Переезд занимал целый день с непременным отдыхом и обедом в Стрельне или на одной из дач кого-то из придворных.
В этом году Анна Иоанновна решила разнообразить маршрут: добралась в шлюпке до Екатерингофа, далее до большой Петергофской дороги изволила идти пешком. А там уже пересела в карету. За нарядной процессией экипажей с дамами и кавалерами двигался целый «поезд» с грузчиками и ломовыми извозчиками, доставлявшими из одного дворца в другой мебель, посуду и всю обстановку.
В Петергофе государыня охотилась, иногда выезжала оттуда в соседний Ораниенбаум, плавала на лодках в Кронштадт. В главной императорской резиденции тем временем продолжалось благоустройство паркового ансамбля. Архитектор Растрелли-старший проектировал и сооружал фонтаны с позолоченными свинцовыми фигурами.
Находясь в загородной резиденции, Анна Иоанновна желала отдохнуть от государственных забот и требовала не беспокоить её по маловажным делам. Однако совсем устраниться от дел не получалось: кабинет-министры регулярно приезжали, докучая ей с докладами, доношениями и челобитными. То и дело наведывались из Петербурга чиновники и царедворцы, так как считали себя обязанными нанести императрице визит вежливости.
Устав от этих бесконечных визитов, государыня отдала приказ о регламентации потока гостей: приезжать всем только по воскресеньям и четвергам! А в иные дни только в исключительных случаях самой крайней нужды.
Но, поскольку в приказе не была чётко определена мера этой «самой крайней нужды», гости так и продолжали паломничество в загородную императорскую резиденцию.

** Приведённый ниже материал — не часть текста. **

-- ==== Sys2Proof/Machine/Fetch.lean ====
section
/-! DEFINITION. Fetch and decode at PC (40_step_and_addressing.md R101 to R103), the advance of PC past the instruction, the step
around an execute phase, and laying an instruction's bytes where the next fetch reads them. -/

namespace Sys2Proof.Machine

/-- The instruction whose bytes stand at PC and the two addresses after it, modulo 65,536; `none` where the byte at PC spells no
instruction. The two operand bytes are read whatever the format, which nothing can observe (20_memory.md R47, log 20). -/
def fetchInstr (s : State) : Option Instr :=
  decodeBytes (s.readByte s.pc) (s.readByte (s.pc + 1)) (s.readByte (s.pc + 2))

/-- PC past the opcode and operand bytes: `(addr0 + size) mod 65536` (R103). -/
def advancePc (i : Instr) (s : State) : State := s.setPc (s.pc + BitVec.ofNat 16 i.size)

/-- One step whose phases 3 to 6 are `execute` (R100). A stopped core rests (60_exceptions.md R234, log 5). A running core fetches
at PC; a byte that spells no instruction halts it (R102, R231, log 6); otherwise PC moves past the instruction and the instruction
executes and is accounted for (R103, R118 to R121). -/
def stepBy (execute : Instr → State → Result) (s : State) : Result :=
  match s.run with
  | .stopped _ => .next s
  | .running =>
    match fetchInstr s with
    | none => .next (haltIllegal s)
    | some i => execute i (advancePc i s)

/-- Three bytes stored at PC and the two addresses after it. -/
def layAtPc (b0 b1 b2 : Byte) (s : State) : State :=
  ((s.writeByte s.pc b0).writeByte (s.pc + 1) b1).writeByte (s.pc + 2) b2

end Sys2Proof.Machine
end

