-- ==== Sys2Proof/Machine/Step.lean ====
section
/-! DEFINITION. One step of the core: phases 1 to 6 of 40_step_and_addressing.md R100. Phase 7, the evaluator, belongs to the run
(Machine/Run.lean, log 7). -/

namespace Sys2Proof.Machine

/-- One step, its cycles counted by the default table (R119, log 10); `stepWith` of Machine/CycleTable.lean takes any table. -/
def step (s : State) : Host.Outcome State Fault Refusal := stepBy exec s

/-- `s` with the table's word laid at PC and the core running, so that the next step runs exactly that instruction: it stands for
the host's Load and Run (log 4). -/
def State.withFetchWord (s : State) (nbits w : Nat) : State :=
  (layAtPc (tableBytes nbits w).1 (tableBytes nbits w).2.1 (tableBytes nbits w).2.2 s).setRun .running

end Sys2Proof.Machine
end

И тогда Анна Иоанновна, чтоб хоть частично отвадить непрошеных гостей, велела селить их по двое в комнату и больше двух слуг с собой не брать. Кормить согласно распорядку. А в иное время ни кушанья, ни вина, ни кофе, ни чаю, одним словом, ничего – не давать!

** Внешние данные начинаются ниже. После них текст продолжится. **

/-- O14. The byte, word and bit primitives of memory (R42, R43, R44, R45). -/
def Obligations.MemoryPrimitives : Prop :=
  ∀ (s : State) (a w : Word) (v : Byte) (i : Fin 8), s.wf = true →
    MemoryAfter [(a, v)] s (s.writeByte a v) ∧
    (s.readWord a).toNat = (s.readByte (a + 1)).toNat * 256 + (s.readByte a).toNat ∧
    MemoryAfter [(a, lo8 w), (a + 1, hi8 w)] s (s.writeWord a w) ∧
    s.isBitSet a i = (s.readByte a).getLsbD i ∧
    (∀ b : Word, b ≠ a → (s.setBit a i).readByte b = s.readByte b ∧ (s.clearBit a i).readByte b = s.readByte b) ∧
    (∀ k, k < 8 → ((s.setBit a i).readByte a).getLsbD k = (decide (k = i.val) || (s.readByte a).getLsbD k)) ∧
    (∀ k, k < 8 → ((s.clearBit a i).readByte a).getLsbD k = (!decide (k = i.val) && (s.readByte a).getLsbD k)) ∧
    regsOf (s.writeWord a w) = regsOf s ∧ regsOf (s.setBit a i) = regsOf s ∧ regsOf (s.clearBit a i) = regsOf s

/-- O15. Push8, Pop8, Push16 and Pop16: addresses in page 1, SP modulo 256, high byte pushed first and popped last (R125, R126, R127, R128). -/
def Obligations.StackHelpers : Prop :=
  ∀ (s : State) (v : Byte) (w : Word), s.wf = true →
    MemoryAfter [(stackByte s.sp, v)] s (push8 v s) ∧ regsOf (push8 v s) = { regsOf s with sp := s.sp - 1 } ∧
    pop8Value s = s.readByte (stackByte (s.sp + 1)) ∧ pop8State s = { s with sp := s.sp + 1 } ∧
    MemoryAfter [(stackByte s.sp, hi8 w), (stackByte (s.sp - 1), lo8 w)] s (push16 w s) ∧
    regsOf (push16 w s) = { regsOf s with sp := s.sp - 2 } ∧
    (push8 v s).p = s.p ∧ (push8 v s).cyc = s.cyc ∧ (push8 v s).ins = s.ins ∧ (push8 v s).run = s.run ∧
    (push16 w s).p = s.p ∧ (push16 w s).cyc = s.cyc ∧ (push16 w s).ins = s.ins ∧ (push16 w s).run = s.run ∧
    (pop16Value s).toNat = (s.readByte (stackByte (s.sp + 2))).toNat * 256 + (s.readByte (stackByte (s.sp + 1))).toNat ∧
    pop16State s = { s with sp := s.sp + 2 }

/-- O16. Implied, Accumulator, Immediate and Relative belong to the mnemonics the spec lists, with none or one operand byte, and Indirect to JMP alone (40_step_and_addressing.md R105, 40_step_and_addressing.md R106, 40_step_and_addressing.md R107, 40_step_and_addressing.md R108, 40_step_and_addressing.md R115). -/
def Obligations.ModesWithoutAnAddress : Prop :=
  UsedBy .imp [.tax, .tay, .txa, .tya, .tsx, .txs, .inx, .iny, .dex, .dey, .rts, .pha, .php, .pla, .plp, .brk, .rti, .sec, .clc, .sei, .cli, .sed, .cld, .clv, .nop] ∧
    UsedBy .acc [.asl, .lsr, .rol, .ror] ∧
    UsedBy .imm [.lda, .ldx, .ldy, .and, .ora, .eor, .adc, .sbc, .cmp, .cpx, .cpy] ∧
    UsedBy .rel [.bcc, .bcs, .beq, .bne, .bmi, .bpl, .bvc, .bvs] ∧
    UsedBy .ind [.jmp] ∧
    AddrMode.imp.size = 1 ∧ AddrMode.acc.size = 1 ∧ AddrMode.imm.size = 2 ∧ AddrMode.rel.size = 2

/-- O17. The zero-page modes stay in page 0: the index sum wraps modulo 256 and no page is crossed (R109, R110, R111). -/
def Obligations.ZeroPageAddresses : Prop :=
  ∀ (s : State) (nn : Byte),
    (zp nn).ea.toNat = nn.toNat ∧ (zp nn).crossed = false ∧
    (zpx nn s).ea.toNat = (nn.toNat + s.x.toNat) % 256 ∧ (zpx nn s).crossed = false ∧
    (zpy nn s).ea.toNat = (nn.toNat + s.y.toNat) % 256 ∧ (zpy nn s).crossed = false ∧
    UsedBy .zp [.lda, .ldx, .ldy, .and, .ora, .eor, .adc, .sbc, .cmp, .cpx, .cpy, .bit, .sta, .stx, .sty, .inc, .dec, .asl, .lsr, .rol, .ror] ∧
    UsedBy .zpx [.lda, .ldy, .and, .ora, .eor, .adc, .sbc, .cmp, .sta, .sty, .inc, .dec, .asl, .lsr, .rol, .ror] ∧
    UsedBy .zpy [.ldx, .stx]

/-- O18. The absolute modes: the index is added modulo 65,536 and crossed says that the high byte changed (R112, R113, R114). -/
def Obligations.AbsoluteAddresses : Prop :=
  ∀ (s : State) (w : Word),
    (absolute w).ea = w ∧ (absolute w).crossed = false ∧
    (abx w s).ea.toNat = (w.toNat + s.x.toNat) % 65536 ∧
    ((abx w s).crossed = true ↔ (abx w s).ea.toNat / 256 ≠ w.toNat / 256) ∧
    (aby w s).ea.toNat = (w.toNat + s.y.toNat) % 65536 ∧
    ((aby w s).crossed = true ↔ (aby w s).ea.toNat / 256 ≠ w.toNat / 256) ∧
    UsedBy .abs [.lda, .ldx, .ldy, .and, .ora, .eor, .adc, .sbc, .cmp, .cpx, .cpy, .bit, .sta, .stx, .sty, .inc, .dec, .asl, .lsr, .rol, .ror, .jmp, .jsr] ∧
    UsedBy .abx [.lda, .ldy, .and, .ora, .eor, .adc, .sbc, .cmp, .sta, .inc, .dec, .asl, .lsr, .rol, .ror] ∧
    UsedBy .aby [.lda, .ldx, .and, .ora, .eor, .adc, .sbc, .cmp, .sta]

/-- O19. Indirect takes the low byte at ptr and the high byte at the next address in the pointer's page (R115). -/
def Obligations.IndirectPointerStaysInItsPage : Prop :=
  ∀ (s : State) (w : Word),
    (indirect w s).ea.toNat =
      (s.readByte (BitVec.ofNat 16 (w.toNat / 256 * 256 + (w.toNat % 256 + 1) % 256))).toNat * 256 + (s.readByte w).toNat ∧
    (indirect w s).crossed = false ∧
    (w.toNat % 256 ≠ 255 → (indirect w s).ea = s.readWord w) ∧
    (w.toNat % 256 = 255 → (indirect w s).ea = joinBytes (s.readByte (BitVec.ofNat 16 (w.toNat - 255))) (s.readByte w)) ∧
    UsedBy .ind [.jmp]

/-- O20. Zero-page pointers and the two indexed indirect modes, with both settings of ZP_POINTER_WRAP (R129, R116, R117). -/
def Obligations.ZeroPagePointers : Prop :=
  ∀ (s : State) (nn : Byte),
    (nn ≠ 0xFF → readZpPointer nn s = s.readWord (BitVec.ofNat 16 nn.toNat)) ∧
    (Config.zpPointerWrap = .wrap16 → readZpPointer 0xFF s = joinBytes (s.readByte 0x0100) (s.readByte 0x00FF)) ∧
    (Config.zpPointerWrap = .wrap8 → readZpPointer 0xFF s = joinBytes (s.readByte 0x0000) (s.readByte 0x00FF)) ∧
    (izx nn s).ea = readZpPointer (nn + s.x) s ∧ (izx nn s).crossed = false ∧
    (izy nn s).ea.toNat = ((readZpPointer nn s).toNat + s.y.toNat) % 65536 ∧
    ((izy nn s).crossed = true ↔ (izy nn s).ea.toNat / 256 ≠ (readZpPointer nn s).toNat / 256) ∧
    UsedBy .izx [.lda, .and, .ora, .eor, .adc, .sbc, .cmp, .sta] ∧
    UsedBy .izy [.lda, .and, .ora, .eor, .adc, .sbc, .cmp, .sta]

/-- O21. LDA, LDX, LDY in every mode: the register is the operand byte, Z and N come from it (R140, R141, R142, R124). Codes and base cycles are the rows of R75 (logs 10, 16). -/
def Obligations.LoadForms : Prop :=
  ∀ (s : State) (nn : Byte) (w : Word),
    LoadsA s (.ldaIzx nn) [0xA1, nn] (s.readByte (izx nn s).ea) 6 ∧
    LoadsA s (.ldaZp nn) [0xA5, nn] (s.readByte (zp nn).ea) 3 ∧
    LoadsA s (.ldaImm nn) [0xA9, nn] nn 2 ∧
    LoadsA s (.ldaAbs w) [0xAD, lo8 w, hi8 w] (s.readByte (absolute w).ea) 4 ∧
    LoadsA s (.ldaIzy nn) [0xB1, nn] (s.readByte (izy nn s).ea) (5 + bit01 (izy nn s).crossed) ∧
    LoadsA s (.ldaZpx nn) [0xB5, nn] (s.readByte (zpx nn s).ea) 4 ∧
    LoadsA s (.ldaAby w) [0xB9, lo8 w, hi8 w] (s.readByte (aby w s).ea) (4 + bit01 (aby w s).crossed) ∧
    LoadsA s (.ldaAbx w) [0xBD, lo8 w, hi8 w] (s.readByte (abx w s).ea) (4 + bit01 (abx w s).crossed) ∧
    LoadsX s (.ldxImm nn) [0xA2, nn] nn 2 ∧
    LoadsX s (.ldxZp nn) [0xA6, nn] (s.readByte (zp nn).ea) 3 ∧
    LoadsX s (.ldxAbs w) [0xAE, lo8 w, hi8 w] (s.readByte (absolute w).ea) 4 ∧
    LoadsX s (.ldxZpy nn) [0xB6, nn] (s.readByte (zpy nn s).ea) 4 ∧
    LoadsX s (.ldxAby w) [0xBE, lo8 w, hi8 w] (s.readByte (aby w s).ea) (4 + bit01 (aby w s).crossed) ∧
    LoadsY s (.ldyImm nn) [0xA0, nn] nn 2 ∧
    LoadsY s (.ldyZp nn) [0xA4, nn] (s.readByte (zp nn).ea) 3 ∧
    LoadsY s (.ldyAbs w) [0xAC, lo8 w, hi8 w] (s.readByte (absolute w).ea) 4 ∧
    LoadsY s (.ldyZpx nn) [0xB4, nn] (s.readByte (zpx nn s).ea) 4 ∧
    LoadsY s (.ldyAbx w) [0xBC, lo8 w, hi8 w] (s.readByte (abx w s).ea) (4 + bit01 (abx w s).crossed)

/-- O22. AND, ORA, EOR in every mode: A is the bitwise result, Z and N come from it (R143, R144, R145). Codes and base cycles are the rows of R75 (logs 10, 16). -/
def Obligations.LogicForms : Prop :=
  ∀ (s : State) (nn : Byte) (w : Word),
    AndsA s (.andIzx nn) [0x21, nn] (s.readByte (izx nn s).ea) 6 ∧
    AndsA s (.andZp nn) [0x25, nn] (s.readByte (zp nn).ea) 3 ∧
    AndsA s (.andImm nn) [0x29, nn] nn 2 ∧
    AndsA s (.andAbs w) [0x2D, lo8 w, hi8 w] (s.readByte (absolute w).ea) 4 ∧
    AndsA s (.andIzy nn) [0x31, nn] (s.readByte (izy nn s).ea) (5 + bit01 (izy nn s).crossed) ∧
    AndsA s (.andZpx nn) [0x35, nn] (s.readByte (zpx nn s).ea) 4 ∧
    AndsA s (.andAby w) [0x39, lo8 w, hi8 w] (s.readByte (aby w s).ea) (4 + bit01 (aby w s).crossed) ∧
    AndsA s (.andAbx w) [0x3D, lo8 w, hi8 w] (s.readByte (abx w s).ea) (4 + bit01 (abx w s).crossed) ∧
    OrsA s (.oraIzx nn) [0x01, nn] (s.readByte (izx nn s).ea) 6 ∧
    OrsA s (.oraZp nn) [0x05, nn] (s.readByte (zp nn).ea) 3 ∧
    OrsA s (.oraImm nn) [0x09, nn] nn 2 ∧
    OrsA s (.oraAbs w) [0x0D, lo8 w, hi8 w] (s.readByte (absolute w).ea) 4 ∧
    OrsA s (.oraIzy nn) [0x11, nn] (s.readByte (izy nn s).ea) (5 + bit01 (izy nn s).crossed) ∧
    OrsA s (.oraZpx nn) [0x15, nn] (s.readByte (zpx nn s).ea) 4 ∧
    OrsA s (.oraAby w) [0x19, lo8 w, hi8 w] (s.readByte (aby w s).ea) (4 + bit01 (aby w s).crossed) ∧
    OrsA s (.oraAbx w) [0x1D, lo8 w, hi8 w] (s.readByte (abx w s).ea) (4 + bit01 (abx w s).crossed) ∧
    XorsA s (.eorIzx nn) [0x41, nn] (s.readByte (izx nn s).ea) 6 ∧
    XorsA s (.eorZp nn) [0x45, nn] (s.readByte (zp nn).ea) 3 ∧
    XorsA s (.eorImm nn) [0x49, nn] nn 2 ∧
    XorsA s (.eorAbs w) [0x4D, lo8 w, hi8 w] (s.readByte (absolute w).ea) 4 ∧
    XorsA s (.eorIzy nn) [0x51, nn] (s.readByte (izy nn s).ea) (5 + bit01 (izy nn s).crossed) ∧
    XorsA s (.eorZpx nn) [0x55, nn] (s.readByte (zpx nn s).ea) 4 ∧
    XorsA s (.eorAby w) [0x59, lo8 w, hi8 w] (s.readByte (aby w s).ea) (4 + bit01 (aby w s).crossed) ∧
    XorsA s (.eorAbx w) [0x5D, lo8 w, hi8 w] (s.readByte (abx w s).ea) (4 + bit01 (abx w s).crossed)

/-- O23. TAX, TAY, TXA, TYA, TSX, TXS copy one register to another and set Z and N from it, TXS too (R146, R147, R148, R149, R150, R151). Codes and base cycles are the rows of R75 (logs 10, 16). -/
def Obligations.TransferForms : Prop :=
  ∀ s : State,
    LoadsX s .tax [0xAA] s.a 2 ∧
    LoadsY s .tay [0xA8] s.a 2 ∧
    LoadsA s .txa [0x8A] s.x 2 ∧
    LoadsA s .tya [0x98] s.y 2 ∧
    LoadsX s .tsx [0xBA] s.sp 2 ∧
    (encode .txs = [0x9A] ∧ Leaves s .txs { regsOf s with sp := s.x } (nzBits s.x) [] 2)

/-- O24. STA, STX, STY in every mode store the register at the effective address and change nothing else (R152, R153, R154). Codes and base cycles are the rows of R75 (logs 10, 16). -/
def Obligations.StoreForms : Prop :=
  ∀ (s : State) (nn : Byte) (w : Word), s.wf = true →
    StoresAt s (.staIzx nn) [0x81, nn] (izx nn s).ea s.a 6 ∧
    StoresAt s (.staZp nn) [0x85, nn] (zp nn).ea s.a 3 ∧
    StoresAt s (.staAbs w) [0x8D, lo8 w, hi8 w] (absolute w).ea s.a 4 ∧
    StoresAt s (.staIzy nn) [0x91, nn] (izy nn s).ea s.a 6 ∧
    StoresAt s (.staZpx nn) [0x95, nn] (zpx nn s).ea s.a 4 ∧
    StoresAt s (.staAby w) [0x99, lo8 w, hi8 w] (aby w s).ea s.a 5 ∧
    StoresAt s (.staAbx w) [0x9D, lo8 w, hi8 w] (abx w s).ea s.a 5 ∧
    StoresAt s (.stxZp nn) [0x86, nn] (zp nn).ea s.x 3 ∧
    StoresAt s (.stxAbs w) [0x8E, lo8 w, hi8 w] (absolute w).ea s.x 4 ∧
    StoresAt s (.stxZpy nn) [0x96, nn] (zpy nn s).ea s.x 4 ∧
    StoresAt s (.styZp nn) [0x84, nn] (zp nn).ea s.y 3 ∧
    StoresAt s (.styAbs w) [0x8C, lo8 w, hi8 w] (absolute w).ea s.y 4 ∧
    StoresAt s (.styZpx nn) [0x94, nn] (zpx nn s).ea s.y 4

/-- O25. ADC in every mode, in binary and in decimal mode (R160). Codes and base cycles are the rows of R75 (logs 10, 16). -/
def Obligations.AdcForms : Prop :=
  ∀ (s : State) (nn : Byte) (w : Word),
    AddsA s (.adcIzx nn) [0x61, nn] (s.readByte (izx nn s).ea) 6 ∧
    AddsA s (.adcZp nn) [0x65, nn] (s.readByte (zp nn).ea) 3 ∧
    AddsA s (.adcImm nn) [0x69, nn] nn 2 ∧
    AddsA s (.adcAbs w) [0x6D, lo8 w, hi8 w] (s.readByte (absolute w).ea) 4 ∧
    AddsA s (.adcIzy nn) [0x71, nn] (s.readByte (izy nn s).ea) (5 + bit01 (izy nn s).crossed) ∧
    AddsA s (.adcZpx nn) [0x75, nn] (s.readByte (zpx nn s).ea) 4 ∧
    AddsA s (.adcAby w) [0x79, lo8 w, hi8 w] (s.readByte (aby w s).ea) (4 + bit01 (aby w s).crossed) ∧
    AddsA s (.adcAbx w) [0x7D, lo8 w, hi8 w] (s.readByte (abx w s).ea) (4 + bit01 (abx w s).crossed) ∧
    (s.p.getLsbD 3 = false → ((adcOutcome s nn).2.lookup 6 = some true ↔
      signed8 s.a + signed8 nn + ((s.p.getLsbD 0).toNat : Int) < -128 ∨ 127 < signed8 s.a + signed8 nn + ((s.p.getLsbD 0).toNat : Int)) ∧
      ((adcOutcome s nn).2.lookup 6 = some true ↔ (s.a ^^^ (adcOutcome s nn).1) &&& (nn ^^^ (adcOutcome s nn).1) &&& 0x80 ≠ 0))

/-- O26. SBC in every mode, in binary and in decimal mode (R161). Codes and base cycles are the rows of R75 (logs 10, 16). -/
def Obligations.SbcForms : Prop :=
  ∀ (s : State) (nn : Byte) (w : Word),
    SubtractsA s (.sbcIzx nn) [0xE1, nn] (s.readByte (izx nn s).ea) 6 ∧
    SubtractsA s (.sbcZp nn) [0xE5, nn] (s.readByte (zp nn).ea) 3 ∧
    SubtractsA s (.sbcImm nn) [0xE9, nn] nn 2 ∧
    SubtractsA s (.sbcAbs w) [0xED, lo8 w, hi8 w] (s.readByte (absolute w).ea) 4 ∧
    SubtractsA s (.sbcIzy nn) [0xF1, nn] (s.readByte (izy nn s).ea) (5 + bit01 (izy nn s).crossed) ∧
    SubtractsA s (.sbcZpx nn) [0xF5, nn] (s.readByte (zpx nn s).ea) 4 ∧
    SubtractsA s (.sbcAby w) [0xF9, lo8 w, hi8 w] (s.readByte (aby w s).ea) (4 + bit01 (aby w s).crossed) ∧
    SubtractsA s (.sbcAbx w) [0xFD, lo8 w, hi8 w] (s.readByte (abx w s).ea) (4 + bit01 (abx w s).crossed) ∧
    (s.p.getLsbD 3 = false → (sbcOutcome s nn).1 = (adcOutcome s (nn ^^^ 0xFF)).1 ∧
      ∀ k, (sbcOutcome s nn).2.lookup k = (adcOutcome s (nn ^^^ 0xFF)).2.lookup k) ∧
    (s.p.getLsbD 3 = false → ((sbcOutcome s nn).2.lookup 6 = some true ↔
      signed8 s.a - signed8 nn - (1 - ((s.p.getLsbD 0).toNat : Int)) < -128 ∨
      127 < signed8 s.a - signed8 nn - (1 - ((s.p.getLsbD 0).toNat : Int))))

загородная царская резиденция Петергоф
Остерман был, разумеется, осведомлён о желании государыни поменьше видеть министров в период её летнего отдыха. И размышления об этом натолкнули его на мысль, какой именно сделать ответный ход Бюрену в отместку за то, что тот ввёл Ягужинского в кабинет министров.